Pressekontakt für die Leibniz-Gemeinschaft

Mirjam Kaplow

Tel.: 030 / 20 60 49 – 42

Mobil: 0172 / 843 35 49

<kaplow@leibniz-gemeinschaft.de>

 

Christoph Herbort-von Loeper

Tel.: 030 / 20 60 49 – 48

Mobil: 0174 / 310 81 74

<herbort@leibniz-gemeinschaft.de>

 

Die Leibniz-Gemeinschaft

Die Leibniz-Gemeinschaft verbindet 91 selbständige Forschungseinrichtungen. Ihre Ausrichtung reicht von den Natur-, Ingenieur- und Umweltwissenschaften über die Wirtschafts-, Raum- und Sozialwissenschaften bis zu den Geisteswissenschaften. Leibniz-Institute widmen sich gesellschaftlich, ökonomisch und ökologisch relevanten Fragen.
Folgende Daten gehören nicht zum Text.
/-- Pre-emption (R216 to R220): a request is refused without one good save area for each member, and otherwise reaches them all; those
that run have still to land, and one that is stopped lands at once; a forced stop lands a running member precisely; when
all have landed the gang is halted; saved members leave their contexts; a resumed gang stands in the contexts named. That a request without
good areas changes nothing, when a save may start (`maySave`), and what it keeps where R219 is silent, are the model's choice
(notes/assumptions/42.md). -/
def Obligations.Preemption : Prop :=
  ∀ (s : State) (k : Nat) (b : BoundTask) (p : Preempt) (areas : List (Nat × Nat)) (live : List (Nat × Nat × Nat)) (slots : List Nat)
      (c x : Nat),
    let fresh : Preempt :=
      { areas := areas, live := live, landed := [], stage := .requested, recorded := [], held := [], saved := [] }
    let good : Prop := areas.length = b.members.length ∧ ∀ a ∈ areas, areaOk a = true
    let alone : Prop := b.members = [(c, x)] ∧ b.freed = [] ∧ (s.ctx c x).bound = true ∧ (s.ctx c x).task = k ∧ (s.ctx c x).member = 0 ∧
      (∀ sp, (s.ctx c x).span = some sp → sp.gang = none)
    s.task k = some b →
    (¬ good → NotNow (.preemptRequest k areas live) s) ∧
    (b.pre = none → good → (∀ m ∈ b.members, (s.core m.1).running = some m.2 ∧ (s.ctx m.1 m.2).stopped = false) →
      ∃ u, exec (.preemptRequest k areas live) s = .next u ∧ u.last = .issued ∧
        u = { s with tasks := u.tasks, last := u.last } ∧ u.task k = some { b with pre := some fresh }) ∧
    (b.pre = none → good → alone → (s.ctx c x).stopped = true →
      ∃ u, exec (.preemptRequest k areas live) s = .next u ∧ SameMem s u ∧
        u.task k = some { b with pre := some { fresh with landed := [0] } }) ∧
    (b.pre = some p → p.stage = .requested → p.landed = [] → alone → (s.ctx c x).stopped = false → (s.ctx c x).ended = false →
      (s.ctx c x).hold = .none → (∀ o ∈ (s.core c).outs, o.ctx ≠ x) → bit (s.owl (towerOf c)).trctl 0 = false →
      ∃ u, exec (.preemptForcedStop k) s = .next u ∧ SameMem s u ∧ (u.ctx c x).stopped = true ∧ (u.ctx c x).stopReason = 0 ∧
        (u.ctx c x).pc = (s.ctx c x).pc ∧ (u.ctx c x).vq.map QOp.ins = (s.ctx c x).vq.map QOp.ins ∧ (u.core c).running ≠ some x ∧
        u.task k = some { b with pre := some { p with landed := [0] } }) ∧
    (b.pre = some p → p.stage = .requested → b.toLand = [] →
      ∃ u, exec (.preemptHalt k) s = .next u ∧ u = { s with tasks := u.tasks, last := u.last } ∧
        u.task k = some { b with pre := some { p with stage := .halted } }) ∧
    (b.pre = some p → p.stage = .requested → b.toLand ≠ [] → NotNow (.preemptHalt k) s) ∧
    (b.pre = some p → p.stage = .halted → s.maySave k b = true →
      (∀ e ∈ b.live, ∀ q', ((s.record k).task k).bind BoundTask.pre = some q' →
        Blob.len ((s.record k).sections q' e.2 ++ [bn (16 <<< 32), bn 0]) ≤ (q'.areas.getD e.1 (0, 0)).2 * 65536) →
      ∃ u q', exec (.preemptSave k) s = .next u ∧ (u.task k).bind BoundTask.pre = some q' ∧ q'.stage = .saved ∧
        q'.saved.length = b.members.length ∧ ∀ e ∈ b.live, (u.ctx e.2.1 e.2.2).bound = false) ∧
    (b.pre = some p → p.stage = .saved → s.mayResume b slots = true →
      ∃ u b', exec (.gangResume k slots) s = .next u ∧ u.task k = some b' ∧ b'.pre = none ∧ b'.members.length = b.members.length ∧
        ∀ i m, b.members[i]? = some m → b.freed.contains i = false → b'.members[i]? = some (m.1, slots.getD i 0))

/-! ## Clock, modes, layers and errors (R24 to R30, R223, R225, R226, R269, R281) -/

/-- What happens to a tower and its layers. A throttle window takes its n, and the power level requested for that tower takes effect (R24, R26); n
above 32 in every tower raises the alarm (R29); a timing mode waits until no task runs (R26); MODESET requests every mode that
differs, a later request replacing an earlier one (R26, R271); a scrub visit corrects and logs an error, and poisons the word
of a detect-only layer (R28, R223); failing banks and lanes are noted; a recovery that has waited too long asks for the pre-emption of the
tasks on the layer (R225); at a recovery point with no task on the layer banks are
replaced by spares, their correctable errors corrected (R225), a new protection mode clears the layer (R28), and a bank without a spare retires it: it holds nothing,
has no capacity, and a record goes to the fault queue (R226); a write to ERRINJCTL injects, arms or refuses (R281). The bank of an address
(notes/assumptions/30.md), the moments of recoveries and mode changes and the spare lanes (43.md, 44.md), the throttle window of each tower with its
alarm and the window boundary of a power level (45.md) and the moment of an injection (46.md) are the model's choices. -/
def Obligations.ModesLayersAndErrors : Prop :=
  ∀ (s : State) (t n w : Nat) (v : Word) (b : Bool),
    let k := s.tower t
    let l := s.layer t n
    let lo := layerAddr t n
    let hi := lo + 2 ^ 38
    let used := fun c : Ctx => c.rngList.any (fun i => bits (c.rng i 3) 2 0 = n)
    let waiting : Prop := l.retired = none ∧ l.forced = false ∧ (l.banks ≠ [] ∨ l.badLanes ≠ [] ∨ l.nextDetect ≠ none)
    let e := v &&& 0x0000FFFF00FFE303
    let armed := fun c : Word => { k with owl := { k.owl with errctl := c, errseen := 0 } }
    (t < numTowers → n ≤ 32 →
      TowerBecomes (.throttleWindow t n) s t { k with throt := n, plevel := k.nextPlevel.getD k.plevel, nextPlevel := none }) ∧
    (t < numTowers → 32 < n →
      ∃ u, exec (.throttleWindow t n) s = .next u ∧ (u.tower t).throt = 32 ∧
        ((∀ j, j < numTowers → j ≠ t → (s.tower j).throt = 32) → u.mgmt.alarms = s.mgmt.alarms ||| 1) ∧
        (∀ j, j < numTowers → j ≠ t → (s.tower j).throt ≠ 32 → u.mgmt.alarms = s.mgmt.alarms)) ∧
    (t < numTowers → k.nextTmode = some b → s.boundIn t (fun _ => true) = false →
      TowerBecomes (.timingModeApply t) s t { k with tmode := b, nextTmode := none }) ∧
    (t < numTowers → k.nextTmode = none ∨ s.boundIn t (fun _ => true) = true → NotNow (.timingModeApply t) s) ∧
    (∃ u, exec (.modesetWrite v) s = .next u ∧ u.last = .issued ∧ u = { s with towers := u.towers, mgmt := u.mgmt, last := u.last } ∧
      u.mgmt = { s.mgmt with modeset := v &&& 0x3FFFFFFFFFF } ∧
      ∀ j, j < numTowers →
        (u.tower j).tmode = (s.tower j).tmode ∧ (u.tower j).plevel = (s.tower j).plevel ∧
        (u.tower j).nextPlevel = (if bits v 41 40 = (s.tower j).plevel then none else some (bits v 41 40)) ∧
        (u.tower j).nextTmode = (if bit v j = (s.tower j).tmode then none else some (bit v j)) ∧
        ∀ i, i < 4 →
          u.layer j (i + 1) = { s.layer j (i + 1) with
            nextDetect := if bit v (8 + 4 * j + i) = (s.layer j (i + 1)).detect then none else some (bit v (8 + 4 * j + i)) }) ∧
    (∀ o, s.region (8 * w) = .layer t n o →
      (s.soft.contains w = false → Happens (.scrubVisit w) s s) ∧
      (l.detect = true → s.soft.contains w = true → s.poison.contains w = false →
        Happens (.scrubVisit w) s { s with poison := w :: s.poison, soft := s.soft.filter (fun x => x ≠ w) }) ∧
      (l.detect = false → s.soft.count w = 1 →
        Happens (.scrubVisit w) s { s with
          soft := s.soft.filter (fun x => x ≠ w)
          mgmt := { s.mgmt with errlog := s.mgmt.errlog ++ [.corrected (8 * w) n (Config.bankOf (8 * w)) (Config.rowOf (8 * w))] } })) ∧
    ((∀ t' n' o, s.region (8 * w) ≠ .layer t' n' o) → NotNow (.scrubVisit w) s) ∧
    (t < numTowers → 0 < n → n ≤ 4 →
      (l.retired = none → w < 32 * spareBanks n → l.banks.contains w = false →
        TowerBecomes (.bankFailing t (n, w)) s t { k with layers := k.layers.set n { l with banks := l.banks ++ [w] } }) ∧
      (w < 32 * spareBanks n → l.banks.contains w = true → NotNow (.bankFailing t (n, w)) s) ∧
      (l.retired = none →
        TowerBecomes (.failingTsvLane t n) s t
          { k with layers := k.layers.set n { l with badLanes := l.badLanes ++ [l.badLanes.length] } }) ∧
      (waiting → s.tasksOn t n = [] →
        TowerBecomes (.recoveryDelayExpire (t, n) []) s t { k with layers := k.layers.set n { l with forced := true } }) ∧
      (waiting → s.tasksOn t n ≠ [] → NotNow (.recoveryDelayExpire (t, n) []) s) ∧
      (∀ i areas live u, waiting → exec (.preemptRequest i areas live) s = .next u → u.tasksOn t n = [] →
        Happens (.recoveryDelayExpire (t, n) [(i, areas, live)]) s (u.modLayer t n (fun l => { l with forced := true }))) ∧
      (s.boundIn t used = true → NotNow (.recoveryPoint t n) s) ∧
      (l.banks = [] → l.badLanes = [] → l.nextDetect = none → NotNow (.recoveryPoint t n) s) ∧
      (s.boundIn t used = false → l.retired = none → l.badLanes = [] → l.nextDetect = none → l.banks ≠ [] →
        (l.spares + l.banks.length ≤ spareBanks n →
          ∃ u, exec (.recoveryPoint t n) s = .next u ∧ u.last = .issued ∧ SameMem s u ∧
            ∀ x o, x ∈ u.soft → s.region (8 * x) = .layer t n o → l.banks.contains (Config.bankOf (8 * x)) = false) ∧
        (l.spares + l.banks.length ≤ spareBanks n → (∀ x o, x ∈ s.soft → s.region (8 * x) ≠ .layer t n o) →
          TowerBecomes (.recoveryPoint t n) s t
            { k with layers := k.layers.set n { l with spares := l.spares + l.banks.length, banks := [], forced := false } }) ∧
        (spareBanks n < l.spares + l.banks.length →
          ∃ u, exec (.recoveryPoint t n) s = .next u ∧ u.last = .issued ∧ (u.layer t n).retired = some (l.cap n * 1024) ∧
            (u.layer t n).cap n = 0 ∧ SameMemBut s u lo (2 ^ 38) ∧ (∀ a, lo ≤ a → a < hi → u.byte a = 0) ∧
            (u.marten t).records = (s.marten t).records ++ [retirementRecord t n])) ∧
      (s.boundIn t used = false → l.retired = none → l.badLanes = [] → l.banks = [] → l.nextDetect = some b →
        ∃ u, exec (.recoveryPoint t n) s = .next u ∧ u.last = .issued ∧
          u.layer t n = { l with detect := b, nextDetect := none, forced := false } ∧
          (∀ a, lo ≤ a → a < hi → u.byte a = 0 ∧ u.lock a = 0) ∧
          (∀ a, a < lo ∨ hi ≤ a → u.byte a = s.byte a ∧ u.lock a = s.lock a))) ∧
    (t < numTowers → s.link.retraining = true → NotNow (.errorInjectArm t v) s) ∧
    (t < numTowers → s.link.retraining = false →
      (bit e 0 = true → bits e 9 8 = 0 → bit e 1 = true → s.region k.owl.erradr.toNat = .lpddr →
        s.poison.contains (k.owl.erradr.toNat / 8) = false →
        ∃ u, exec (.errorInjectArm t v) s = .next u ∧ u.last = .issued ∧ u.tower t = armed (e - 1) ∧
          u = { s with towers := u.towers, poison := k.owl.erradr.toNat / 8 :: s.poison, last := u.last }) ∧
      (bit e 0 = false ∨ bits e 9 8 = 1 ∨ bits e 9 8 = 2 → TowerBecomes (.errorInjectArm t v) s t (armed e)) ∧
      (bit e 0 = true → bits e 9 8 = 3 → TowerBecomes (.errorInjectArm t v) s t (armed (e - 1))))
Sie betreiben erkenntnis- und anwendungsorientierte Forschung, auch in den übergreifenden Leibniz-Forschungsverbünden, sind oder unterhalten wissenschaftliche Infrastrukturen und bieten forschungsbasierte Dienstleistungen an. Die Leibniz-Gemeinschaft setzt Schwerpunkte im Wissenstransfer, vor allem mit den Leibniz-Forschungsmuseen. Sie berät und informiert Politik, Wissenschaft, Wirtschaft und Öffentlichkeit. Leibniz-Einrichtungen pflegen enge Kooperationen mit den Hochschulen - u.a. in Form der Leibniz-WissenschaftsCampi, mit der Industrie und anderen Partnern im In- und Ausland. Sie unterliegen einem transparenten und unabhängigen Begutachtungsverfahren. Aufgrund ihrer gesamtstaatlichen Bedeutung fördern Bund und Länder die Institute der Leibniz-Gemeinschaft gemeinsam. Die Leibniz-Institute beschäftigen rund 18.700 Personen, darunter 9.500 Wissenschaftlerinnen und Wissenschaftler. Der Gesamtetat der Institute liegt bei mehr als 1,8 Milliarden Euro.